_EXERCISE OBJECTIVE:_ The reply to the records below should contain exactly the lines from the line with "pass (R64). -/" through the line with "if u < 20 then", and nothing besides.

_EXCERPTED RECORDS:_
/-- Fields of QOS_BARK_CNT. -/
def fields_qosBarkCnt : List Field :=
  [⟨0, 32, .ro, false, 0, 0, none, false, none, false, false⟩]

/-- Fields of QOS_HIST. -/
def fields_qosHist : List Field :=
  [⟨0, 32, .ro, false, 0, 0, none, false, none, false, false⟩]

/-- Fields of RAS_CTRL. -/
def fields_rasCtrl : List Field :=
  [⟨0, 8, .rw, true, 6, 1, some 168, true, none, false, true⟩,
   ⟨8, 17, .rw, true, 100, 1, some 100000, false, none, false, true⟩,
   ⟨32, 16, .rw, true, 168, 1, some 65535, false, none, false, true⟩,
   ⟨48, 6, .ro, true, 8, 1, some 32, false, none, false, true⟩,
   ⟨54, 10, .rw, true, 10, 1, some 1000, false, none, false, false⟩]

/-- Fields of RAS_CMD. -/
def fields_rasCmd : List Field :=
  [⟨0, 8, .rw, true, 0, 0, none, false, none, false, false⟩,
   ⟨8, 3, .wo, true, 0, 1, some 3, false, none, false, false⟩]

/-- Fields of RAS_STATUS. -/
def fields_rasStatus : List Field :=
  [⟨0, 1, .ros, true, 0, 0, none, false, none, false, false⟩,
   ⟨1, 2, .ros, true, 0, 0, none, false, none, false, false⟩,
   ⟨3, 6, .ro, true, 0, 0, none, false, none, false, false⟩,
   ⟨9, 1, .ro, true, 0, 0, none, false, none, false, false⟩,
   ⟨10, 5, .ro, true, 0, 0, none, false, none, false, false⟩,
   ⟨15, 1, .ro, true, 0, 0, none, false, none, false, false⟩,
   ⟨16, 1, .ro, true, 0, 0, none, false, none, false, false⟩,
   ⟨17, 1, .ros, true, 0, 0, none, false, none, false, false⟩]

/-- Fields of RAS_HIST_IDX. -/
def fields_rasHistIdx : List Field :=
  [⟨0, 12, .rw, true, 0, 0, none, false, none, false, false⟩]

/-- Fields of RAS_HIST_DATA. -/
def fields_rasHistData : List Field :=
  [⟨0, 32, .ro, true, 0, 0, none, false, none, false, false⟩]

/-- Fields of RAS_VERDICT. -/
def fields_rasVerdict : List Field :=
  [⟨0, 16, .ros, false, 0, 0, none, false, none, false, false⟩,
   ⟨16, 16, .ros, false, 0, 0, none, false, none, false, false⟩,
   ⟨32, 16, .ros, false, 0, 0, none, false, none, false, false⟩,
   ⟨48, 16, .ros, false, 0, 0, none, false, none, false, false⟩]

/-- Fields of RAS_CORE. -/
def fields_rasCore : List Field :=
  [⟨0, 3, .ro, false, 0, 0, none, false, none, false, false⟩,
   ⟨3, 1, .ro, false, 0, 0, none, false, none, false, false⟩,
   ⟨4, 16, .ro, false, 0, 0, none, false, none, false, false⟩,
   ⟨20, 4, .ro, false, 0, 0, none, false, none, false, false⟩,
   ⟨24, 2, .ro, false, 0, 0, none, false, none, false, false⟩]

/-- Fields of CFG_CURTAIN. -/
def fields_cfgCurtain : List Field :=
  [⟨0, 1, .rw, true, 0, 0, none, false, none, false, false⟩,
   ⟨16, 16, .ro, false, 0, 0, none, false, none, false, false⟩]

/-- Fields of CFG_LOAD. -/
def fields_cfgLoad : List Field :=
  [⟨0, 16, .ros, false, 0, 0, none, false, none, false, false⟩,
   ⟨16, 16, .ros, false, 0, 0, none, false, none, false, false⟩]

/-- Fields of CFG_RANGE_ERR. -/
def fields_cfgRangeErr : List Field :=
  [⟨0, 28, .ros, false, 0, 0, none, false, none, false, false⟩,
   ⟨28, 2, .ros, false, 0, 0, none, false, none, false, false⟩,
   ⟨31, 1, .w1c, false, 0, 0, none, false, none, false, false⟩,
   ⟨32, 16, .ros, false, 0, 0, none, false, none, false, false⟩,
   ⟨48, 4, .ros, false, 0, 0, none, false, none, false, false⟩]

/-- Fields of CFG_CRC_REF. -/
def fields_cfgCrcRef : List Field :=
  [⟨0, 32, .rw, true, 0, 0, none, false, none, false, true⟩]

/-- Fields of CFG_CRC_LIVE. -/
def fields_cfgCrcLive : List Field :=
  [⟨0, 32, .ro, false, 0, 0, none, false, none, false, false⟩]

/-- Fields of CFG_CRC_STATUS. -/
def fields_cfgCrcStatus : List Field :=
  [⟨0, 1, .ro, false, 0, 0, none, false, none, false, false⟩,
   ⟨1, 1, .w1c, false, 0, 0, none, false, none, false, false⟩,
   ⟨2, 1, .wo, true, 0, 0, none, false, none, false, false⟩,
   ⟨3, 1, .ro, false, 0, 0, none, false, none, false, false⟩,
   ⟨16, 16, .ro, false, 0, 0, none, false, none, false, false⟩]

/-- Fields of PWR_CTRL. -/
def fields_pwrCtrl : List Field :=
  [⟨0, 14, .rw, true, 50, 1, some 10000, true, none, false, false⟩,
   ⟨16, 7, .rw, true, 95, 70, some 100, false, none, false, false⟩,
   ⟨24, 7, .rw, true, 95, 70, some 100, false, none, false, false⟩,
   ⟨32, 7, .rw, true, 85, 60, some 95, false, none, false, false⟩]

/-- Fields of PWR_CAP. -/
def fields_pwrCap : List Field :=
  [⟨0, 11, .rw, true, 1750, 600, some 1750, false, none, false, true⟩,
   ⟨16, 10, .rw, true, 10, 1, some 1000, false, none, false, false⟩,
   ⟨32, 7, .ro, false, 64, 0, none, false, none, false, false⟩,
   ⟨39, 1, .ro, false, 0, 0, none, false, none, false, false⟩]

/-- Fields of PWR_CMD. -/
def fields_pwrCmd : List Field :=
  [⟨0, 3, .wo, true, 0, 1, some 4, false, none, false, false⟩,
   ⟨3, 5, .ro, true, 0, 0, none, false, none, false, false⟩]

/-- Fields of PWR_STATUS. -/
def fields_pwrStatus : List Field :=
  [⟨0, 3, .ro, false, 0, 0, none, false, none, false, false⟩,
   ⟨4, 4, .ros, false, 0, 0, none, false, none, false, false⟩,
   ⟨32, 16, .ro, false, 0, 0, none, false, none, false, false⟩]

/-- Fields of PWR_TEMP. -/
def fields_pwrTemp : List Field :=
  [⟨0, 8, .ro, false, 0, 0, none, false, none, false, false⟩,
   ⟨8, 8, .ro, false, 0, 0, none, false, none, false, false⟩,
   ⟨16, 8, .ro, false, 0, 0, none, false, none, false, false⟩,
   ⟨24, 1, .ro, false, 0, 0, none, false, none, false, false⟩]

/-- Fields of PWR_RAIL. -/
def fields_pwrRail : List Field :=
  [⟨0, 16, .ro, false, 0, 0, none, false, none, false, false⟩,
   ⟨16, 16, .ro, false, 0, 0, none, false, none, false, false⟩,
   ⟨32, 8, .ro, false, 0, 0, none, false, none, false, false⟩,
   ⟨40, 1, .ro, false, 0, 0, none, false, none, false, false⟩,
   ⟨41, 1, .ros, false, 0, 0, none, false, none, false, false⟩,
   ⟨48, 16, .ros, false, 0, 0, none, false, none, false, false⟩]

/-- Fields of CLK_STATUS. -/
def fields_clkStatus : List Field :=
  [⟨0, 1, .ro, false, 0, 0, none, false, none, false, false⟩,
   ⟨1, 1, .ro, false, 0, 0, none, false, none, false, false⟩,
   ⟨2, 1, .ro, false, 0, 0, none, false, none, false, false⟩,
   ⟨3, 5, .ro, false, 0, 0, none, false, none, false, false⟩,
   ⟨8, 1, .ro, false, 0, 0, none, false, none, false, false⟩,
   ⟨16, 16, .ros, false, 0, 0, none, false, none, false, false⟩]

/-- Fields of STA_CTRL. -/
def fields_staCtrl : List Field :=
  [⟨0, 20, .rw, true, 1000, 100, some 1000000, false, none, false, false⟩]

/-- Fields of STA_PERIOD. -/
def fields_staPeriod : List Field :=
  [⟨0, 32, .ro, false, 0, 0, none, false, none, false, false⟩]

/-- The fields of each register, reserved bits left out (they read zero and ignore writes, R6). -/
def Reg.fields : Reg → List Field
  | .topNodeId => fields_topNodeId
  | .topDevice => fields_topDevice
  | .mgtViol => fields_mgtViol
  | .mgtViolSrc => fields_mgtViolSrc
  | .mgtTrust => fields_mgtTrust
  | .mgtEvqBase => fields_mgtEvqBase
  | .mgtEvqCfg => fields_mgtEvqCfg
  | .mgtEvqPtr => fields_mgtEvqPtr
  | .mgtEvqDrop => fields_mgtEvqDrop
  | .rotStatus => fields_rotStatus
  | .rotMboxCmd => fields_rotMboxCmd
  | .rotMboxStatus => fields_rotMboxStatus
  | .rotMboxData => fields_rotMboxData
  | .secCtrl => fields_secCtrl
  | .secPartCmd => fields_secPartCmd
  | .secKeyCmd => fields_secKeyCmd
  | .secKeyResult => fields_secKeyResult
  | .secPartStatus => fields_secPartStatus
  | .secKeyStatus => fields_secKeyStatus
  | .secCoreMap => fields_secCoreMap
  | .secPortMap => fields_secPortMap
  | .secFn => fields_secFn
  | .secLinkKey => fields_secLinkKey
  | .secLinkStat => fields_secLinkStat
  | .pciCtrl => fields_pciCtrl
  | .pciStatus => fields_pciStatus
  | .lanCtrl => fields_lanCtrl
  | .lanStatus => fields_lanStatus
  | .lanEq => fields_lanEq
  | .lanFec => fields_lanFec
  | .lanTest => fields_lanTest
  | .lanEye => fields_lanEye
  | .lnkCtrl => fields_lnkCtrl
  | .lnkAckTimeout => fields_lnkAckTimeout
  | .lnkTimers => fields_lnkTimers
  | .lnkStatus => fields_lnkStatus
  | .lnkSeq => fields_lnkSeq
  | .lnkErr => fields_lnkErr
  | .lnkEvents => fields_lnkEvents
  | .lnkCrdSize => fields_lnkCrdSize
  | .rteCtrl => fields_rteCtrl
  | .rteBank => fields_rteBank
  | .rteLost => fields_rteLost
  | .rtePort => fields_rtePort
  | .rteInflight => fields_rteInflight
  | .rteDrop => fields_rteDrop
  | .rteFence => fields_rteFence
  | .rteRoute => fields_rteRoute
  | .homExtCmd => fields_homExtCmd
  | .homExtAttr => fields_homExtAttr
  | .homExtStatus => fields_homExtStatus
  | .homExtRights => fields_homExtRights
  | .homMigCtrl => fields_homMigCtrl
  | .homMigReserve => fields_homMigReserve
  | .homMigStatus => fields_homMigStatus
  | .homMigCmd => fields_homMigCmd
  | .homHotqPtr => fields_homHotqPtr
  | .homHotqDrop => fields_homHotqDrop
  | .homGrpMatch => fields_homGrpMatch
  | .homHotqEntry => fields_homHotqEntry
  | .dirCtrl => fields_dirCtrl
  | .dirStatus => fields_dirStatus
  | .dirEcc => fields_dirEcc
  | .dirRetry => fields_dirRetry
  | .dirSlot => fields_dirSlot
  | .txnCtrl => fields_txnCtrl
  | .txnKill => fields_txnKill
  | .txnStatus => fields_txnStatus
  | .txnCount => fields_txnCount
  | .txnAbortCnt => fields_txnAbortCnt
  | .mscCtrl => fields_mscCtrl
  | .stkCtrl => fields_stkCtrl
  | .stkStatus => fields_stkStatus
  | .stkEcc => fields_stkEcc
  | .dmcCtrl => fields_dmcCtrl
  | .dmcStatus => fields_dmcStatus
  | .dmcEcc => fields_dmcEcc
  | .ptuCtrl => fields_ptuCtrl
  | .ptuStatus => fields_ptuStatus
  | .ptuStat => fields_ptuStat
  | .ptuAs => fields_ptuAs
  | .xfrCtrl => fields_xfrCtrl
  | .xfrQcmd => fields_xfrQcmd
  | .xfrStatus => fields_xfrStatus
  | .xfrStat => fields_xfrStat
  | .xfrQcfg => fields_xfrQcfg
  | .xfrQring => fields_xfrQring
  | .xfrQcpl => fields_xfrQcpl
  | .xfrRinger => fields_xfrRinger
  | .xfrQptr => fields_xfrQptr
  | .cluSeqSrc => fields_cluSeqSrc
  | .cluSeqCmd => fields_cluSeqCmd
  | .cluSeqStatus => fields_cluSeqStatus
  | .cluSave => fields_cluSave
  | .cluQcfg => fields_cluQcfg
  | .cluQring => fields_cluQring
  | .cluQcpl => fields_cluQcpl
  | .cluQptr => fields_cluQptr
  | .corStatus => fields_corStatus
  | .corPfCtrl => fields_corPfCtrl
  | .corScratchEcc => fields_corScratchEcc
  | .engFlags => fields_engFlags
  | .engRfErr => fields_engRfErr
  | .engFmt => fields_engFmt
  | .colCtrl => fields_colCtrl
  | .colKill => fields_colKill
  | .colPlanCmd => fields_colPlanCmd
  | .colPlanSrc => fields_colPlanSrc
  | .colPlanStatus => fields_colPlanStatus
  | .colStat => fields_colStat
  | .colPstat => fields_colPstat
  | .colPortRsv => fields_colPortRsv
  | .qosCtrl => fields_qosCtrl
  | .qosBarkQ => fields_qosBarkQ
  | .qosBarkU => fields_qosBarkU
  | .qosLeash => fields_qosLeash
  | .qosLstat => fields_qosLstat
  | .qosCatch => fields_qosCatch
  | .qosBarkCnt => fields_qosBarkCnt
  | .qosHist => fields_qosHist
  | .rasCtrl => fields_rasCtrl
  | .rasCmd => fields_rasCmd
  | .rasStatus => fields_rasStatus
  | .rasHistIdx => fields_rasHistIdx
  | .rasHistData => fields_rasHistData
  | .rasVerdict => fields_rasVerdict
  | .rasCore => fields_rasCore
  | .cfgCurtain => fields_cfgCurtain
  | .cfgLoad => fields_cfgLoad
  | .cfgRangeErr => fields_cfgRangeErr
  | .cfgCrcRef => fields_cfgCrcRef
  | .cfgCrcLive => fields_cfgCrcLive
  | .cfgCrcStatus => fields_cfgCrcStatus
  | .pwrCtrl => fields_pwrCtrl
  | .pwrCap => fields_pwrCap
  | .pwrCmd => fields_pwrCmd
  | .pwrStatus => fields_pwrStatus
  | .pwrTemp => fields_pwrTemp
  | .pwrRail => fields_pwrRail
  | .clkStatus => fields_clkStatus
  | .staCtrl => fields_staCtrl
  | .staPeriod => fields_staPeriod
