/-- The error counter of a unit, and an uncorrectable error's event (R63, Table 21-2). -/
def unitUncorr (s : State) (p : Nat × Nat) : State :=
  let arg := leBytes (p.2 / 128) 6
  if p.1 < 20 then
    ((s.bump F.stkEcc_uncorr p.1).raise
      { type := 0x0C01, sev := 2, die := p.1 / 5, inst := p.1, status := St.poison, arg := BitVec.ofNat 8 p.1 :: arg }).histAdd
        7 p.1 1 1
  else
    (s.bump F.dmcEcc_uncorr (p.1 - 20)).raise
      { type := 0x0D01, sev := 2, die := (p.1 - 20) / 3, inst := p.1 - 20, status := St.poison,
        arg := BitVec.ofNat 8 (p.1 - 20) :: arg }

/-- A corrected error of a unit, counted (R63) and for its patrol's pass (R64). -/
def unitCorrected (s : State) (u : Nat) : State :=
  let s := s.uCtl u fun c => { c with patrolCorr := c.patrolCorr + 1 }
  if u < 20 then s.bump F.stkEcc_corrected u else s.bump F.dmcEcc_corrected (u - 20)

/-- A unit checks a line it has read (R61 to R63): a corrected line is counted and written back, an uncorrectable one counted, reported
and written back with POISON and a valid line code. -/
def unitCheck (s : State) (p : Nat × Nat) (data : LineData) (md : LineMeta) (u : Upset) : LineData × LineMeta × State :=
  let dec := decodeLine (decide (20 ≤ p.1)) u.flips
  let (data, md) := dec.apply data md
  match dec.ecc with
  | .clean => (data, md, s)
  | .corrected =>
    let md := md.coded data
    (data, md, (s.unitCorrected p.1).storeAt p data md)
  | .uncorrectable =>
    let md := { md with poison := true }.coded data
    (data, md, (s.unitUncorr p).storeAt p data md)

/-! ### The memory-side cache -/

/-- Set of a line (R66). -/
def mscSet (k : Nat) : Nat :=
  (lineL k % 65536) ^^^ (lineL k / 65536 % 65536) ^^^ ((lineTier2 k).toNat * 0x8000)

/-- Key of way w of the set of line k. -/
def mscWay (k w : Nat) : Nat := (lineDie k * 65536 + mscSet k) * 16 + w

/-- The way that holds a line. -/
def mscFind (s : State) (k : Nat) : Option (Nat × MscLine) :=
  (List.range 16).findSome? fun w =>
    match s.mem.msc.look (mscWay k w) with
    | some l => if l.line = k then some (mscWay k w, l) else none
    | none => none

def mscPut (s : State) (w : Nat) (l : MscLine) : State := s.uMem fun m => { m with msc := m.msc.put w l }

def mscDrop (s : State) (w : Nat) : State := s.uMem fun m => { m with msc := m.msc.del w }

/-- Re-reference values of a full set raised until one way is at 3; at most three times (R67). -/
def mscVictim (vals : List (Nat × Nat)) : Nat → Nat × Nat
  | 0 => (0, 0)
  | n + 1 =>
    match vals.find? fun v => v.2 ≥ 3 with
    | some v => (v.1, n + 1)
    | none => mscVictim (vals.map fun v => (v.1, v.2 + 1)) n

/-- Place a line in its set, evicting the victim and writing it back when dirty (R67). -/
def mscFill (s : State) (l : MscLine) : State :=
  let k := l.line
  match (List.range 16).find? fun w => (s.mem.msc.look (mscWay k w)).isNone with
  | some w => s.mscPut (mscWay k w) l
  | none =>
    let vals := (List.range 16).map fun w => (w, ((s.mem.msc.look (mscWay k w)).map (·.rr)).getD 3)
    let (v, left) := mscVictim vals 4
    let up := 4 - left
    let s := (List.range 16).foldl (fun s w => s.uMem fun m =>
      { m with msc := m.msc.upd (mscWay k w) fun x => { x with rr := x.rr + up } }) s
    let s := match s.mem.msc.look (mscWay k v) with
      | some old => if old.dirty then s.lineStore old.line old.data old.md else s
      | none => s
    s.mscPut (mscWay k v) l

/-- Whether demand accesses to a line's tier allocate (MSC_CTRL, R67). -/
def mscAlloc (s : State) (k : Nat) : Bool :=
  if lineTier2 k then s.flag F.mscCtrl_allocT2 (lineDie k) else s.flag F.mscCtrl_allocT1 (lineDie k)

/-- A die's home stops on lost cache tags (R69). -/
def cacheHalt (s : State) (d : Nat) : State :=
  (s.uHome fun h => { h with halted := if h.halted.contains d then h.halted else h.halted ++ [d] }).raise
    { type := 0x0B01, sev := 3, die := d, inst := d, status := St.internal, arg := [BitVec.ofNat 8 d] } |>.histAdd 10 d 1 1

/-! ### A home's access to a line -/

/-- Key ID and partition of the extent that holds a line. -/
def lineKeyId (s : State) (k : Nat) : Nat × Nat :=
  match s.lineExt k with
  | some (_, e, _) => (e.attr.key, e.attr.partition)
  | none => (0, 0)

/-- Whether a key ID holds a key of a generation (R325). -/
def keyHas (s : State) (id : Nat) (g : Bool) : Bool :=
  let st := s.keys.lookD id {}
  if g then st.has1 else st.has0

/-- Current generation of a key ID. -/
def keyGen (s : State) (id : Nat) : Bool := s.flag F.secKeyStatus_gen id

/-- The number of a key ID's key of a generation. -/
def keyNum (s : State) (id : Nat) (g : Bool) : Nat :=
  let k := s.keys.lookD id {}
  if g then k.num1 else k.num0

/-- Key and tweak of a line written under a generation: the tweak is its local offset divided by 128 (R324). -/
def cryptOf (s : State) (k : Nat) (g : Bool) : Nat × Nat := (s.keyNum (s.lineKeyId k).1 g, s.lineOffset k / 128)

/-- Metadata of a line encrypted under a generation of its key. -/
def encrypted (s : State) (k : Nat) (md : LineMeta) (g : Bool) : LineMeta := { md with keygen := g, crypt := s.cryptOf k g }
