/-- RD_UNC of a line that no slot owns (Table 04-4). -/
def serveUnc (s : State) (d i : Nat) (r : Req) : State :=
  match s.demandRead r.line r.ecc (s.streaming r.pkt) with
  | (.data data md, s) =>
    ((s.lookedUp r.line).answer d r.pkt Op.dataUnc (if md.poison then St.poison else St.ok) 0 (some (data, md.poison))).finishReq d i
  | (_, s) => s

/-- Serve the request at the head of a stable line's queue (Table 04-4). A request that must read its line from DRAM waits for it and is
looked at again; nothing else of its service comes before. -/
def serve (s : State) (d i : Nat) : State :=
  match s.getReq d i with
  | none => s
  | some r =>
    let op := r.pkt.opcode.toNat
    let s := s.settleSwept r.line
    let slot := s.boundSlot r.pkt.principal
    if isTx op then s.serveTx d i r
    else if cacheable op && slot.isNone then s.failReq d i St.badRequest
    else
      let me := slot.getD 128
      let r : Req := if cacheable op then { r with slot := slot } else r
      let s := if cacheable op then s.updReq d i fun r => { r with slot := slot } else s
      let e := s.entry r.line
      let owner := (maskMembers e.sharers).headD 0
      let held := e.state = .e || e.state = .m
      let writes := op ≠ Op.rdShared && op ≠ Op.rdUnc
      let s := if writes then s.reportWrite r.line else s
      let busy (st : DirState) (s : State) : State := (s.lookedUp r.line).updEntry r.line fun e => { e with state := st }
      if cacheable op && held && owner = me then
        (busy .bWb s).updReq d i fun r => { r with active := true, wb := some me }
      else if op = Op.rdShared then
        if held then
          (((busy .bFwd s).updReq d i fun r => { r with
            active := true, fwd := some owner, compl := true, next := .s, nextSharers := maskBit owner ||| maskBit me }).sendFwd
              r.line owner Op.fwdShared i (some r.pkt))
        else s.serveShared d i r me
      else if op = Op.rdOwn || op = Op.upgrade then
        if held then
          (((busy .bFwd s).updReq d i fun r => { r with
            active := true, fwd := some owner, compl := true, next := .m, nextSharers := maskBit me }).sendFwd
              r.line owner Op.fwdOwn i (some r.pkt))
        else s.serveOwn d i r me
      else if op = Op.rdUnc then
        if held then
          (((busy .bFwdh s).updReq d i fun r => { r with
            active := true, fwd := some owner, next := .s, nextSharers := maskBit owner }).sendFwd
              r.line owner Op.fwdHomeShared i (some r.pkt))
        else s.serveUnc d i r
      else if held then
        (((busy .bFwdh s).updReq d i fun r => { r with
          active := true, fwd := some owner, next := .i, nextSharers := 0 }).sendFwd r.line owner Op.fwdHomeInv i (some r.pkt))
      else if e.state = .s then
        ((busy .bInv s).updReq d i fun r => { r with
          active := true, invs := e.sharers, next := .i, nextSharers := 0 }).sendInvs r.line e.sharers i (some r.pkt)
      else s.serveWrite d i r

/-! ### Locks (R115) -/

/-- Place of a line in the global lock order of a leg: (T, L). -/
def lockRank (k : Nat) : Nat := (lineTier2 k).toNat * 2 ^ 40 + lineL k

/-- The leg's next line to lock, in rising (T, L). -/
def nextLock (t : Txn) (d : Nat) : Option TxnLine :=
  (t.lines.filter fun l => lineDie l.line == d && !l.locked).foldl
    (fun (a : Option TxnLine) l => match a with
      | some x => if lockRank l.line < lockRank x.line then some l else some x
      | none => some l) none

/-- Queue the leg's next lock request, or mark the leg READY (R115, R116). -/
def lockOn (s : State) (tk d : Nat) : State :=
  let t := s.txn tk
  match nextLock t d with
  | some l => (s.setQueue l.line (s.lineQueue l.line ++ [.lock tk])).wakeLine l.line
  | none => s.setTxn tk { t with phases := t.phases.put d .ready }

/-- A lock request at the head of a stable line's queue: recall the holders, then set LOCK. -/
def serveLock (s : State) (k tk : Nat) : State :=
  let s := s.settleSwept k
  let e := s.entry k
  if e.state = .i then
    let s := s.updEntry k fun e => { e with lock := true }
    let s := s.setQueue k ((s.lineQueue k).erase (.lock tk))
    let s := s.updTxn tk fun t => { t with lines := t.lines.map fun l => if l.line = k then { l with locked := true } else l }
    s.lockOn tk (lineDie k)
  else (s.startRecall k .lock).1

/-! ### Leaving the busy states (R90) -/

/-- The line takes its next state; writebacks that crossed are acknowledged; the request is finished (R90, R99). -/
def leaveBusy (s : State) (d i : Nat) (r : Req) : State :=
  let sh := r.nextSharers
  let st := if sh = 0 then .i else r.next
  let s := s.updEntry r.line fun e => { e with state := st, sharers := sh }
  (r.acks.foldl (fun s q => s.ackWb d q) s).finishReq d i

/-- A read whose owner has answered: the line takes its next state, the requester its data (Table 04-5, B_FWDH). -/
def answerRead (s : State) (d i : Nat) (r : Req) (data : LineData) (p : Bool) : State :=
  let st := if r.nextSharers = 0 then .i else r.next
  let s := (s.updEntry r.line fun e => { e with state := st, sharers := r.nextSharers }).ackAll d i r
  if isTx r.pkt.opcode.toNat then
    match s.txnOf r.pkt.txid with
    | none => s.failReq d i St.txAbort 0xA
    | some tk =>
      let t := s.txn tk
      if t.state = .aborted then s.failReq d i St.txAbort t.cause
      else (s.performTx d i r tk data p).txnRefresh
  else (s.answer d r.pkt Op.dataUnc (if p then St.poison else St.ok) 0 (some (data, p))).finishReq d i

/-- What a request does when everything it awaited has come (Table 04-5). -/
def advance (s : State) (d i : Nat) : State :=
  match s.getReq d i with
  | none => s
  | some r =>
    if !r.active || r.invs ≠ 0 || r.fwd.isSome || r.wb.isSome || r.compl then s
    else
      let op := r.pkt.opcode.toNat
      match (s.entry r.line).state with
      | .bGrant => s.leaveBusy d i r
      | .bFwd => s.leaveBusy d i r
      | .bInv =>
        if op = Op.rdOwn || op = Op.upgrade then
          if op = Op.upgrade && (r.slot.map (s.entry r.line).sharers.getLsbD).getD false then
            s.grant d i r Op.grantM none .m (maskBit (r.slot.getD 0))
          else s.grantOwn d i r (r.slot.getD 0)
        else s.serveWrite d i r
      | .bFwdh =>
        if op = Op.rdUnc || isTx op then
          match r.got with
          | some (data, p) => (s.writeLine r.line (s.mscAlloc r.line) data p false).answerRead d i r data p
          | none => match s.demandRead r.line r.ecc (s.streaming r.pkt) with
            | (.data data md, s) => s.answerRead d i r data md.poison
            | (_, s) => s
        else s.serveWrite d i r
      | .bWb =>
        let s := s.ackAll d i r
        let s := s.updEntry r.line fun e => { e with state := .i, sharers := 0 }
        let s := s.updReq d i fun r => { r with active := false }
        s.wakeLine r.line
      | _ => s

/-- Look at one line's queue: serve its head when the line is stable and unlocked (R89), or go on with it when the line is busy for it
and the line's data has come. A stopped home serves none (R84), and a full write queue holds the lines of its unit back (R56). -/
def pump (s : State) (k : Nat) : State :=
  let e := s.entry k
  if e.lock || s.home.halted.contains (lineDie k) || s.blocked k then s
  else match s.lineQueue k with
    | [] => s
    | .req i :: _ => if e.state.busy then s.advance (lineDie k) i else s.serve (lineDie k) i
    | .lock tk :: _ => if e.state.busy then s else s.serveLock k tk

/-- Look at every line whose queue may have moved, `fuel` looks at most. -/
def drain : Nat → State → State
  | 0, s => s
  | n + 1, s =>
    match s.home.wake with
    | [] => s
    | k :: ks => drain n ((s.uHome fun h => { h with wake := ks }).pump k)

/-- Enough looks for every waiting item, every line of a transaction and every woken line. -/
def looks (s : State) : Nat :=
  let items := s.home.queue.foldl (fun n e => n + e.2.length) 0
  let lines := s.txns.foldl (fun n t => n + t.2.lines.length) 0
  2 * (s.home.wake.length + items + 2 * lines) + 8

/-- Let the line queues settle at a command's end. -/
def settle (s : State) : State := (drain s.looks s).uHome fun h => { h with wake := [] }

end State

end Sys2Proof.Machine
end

_RESULT OF THE EXERCISE:_
/-- A corrected error of a unit, counted (R63) and for its patrol's pass (R64). -/
def unitCorrected (s : State) (u : Nat) : State :=
  let s := s.uCtl u fun c => { c with patrolCorr := c.patrolCorr + 1 }
  if u < 20 then s.bump F.stkEcc_corrected u else s.bump F.dmcEcc_corrected (u - 20)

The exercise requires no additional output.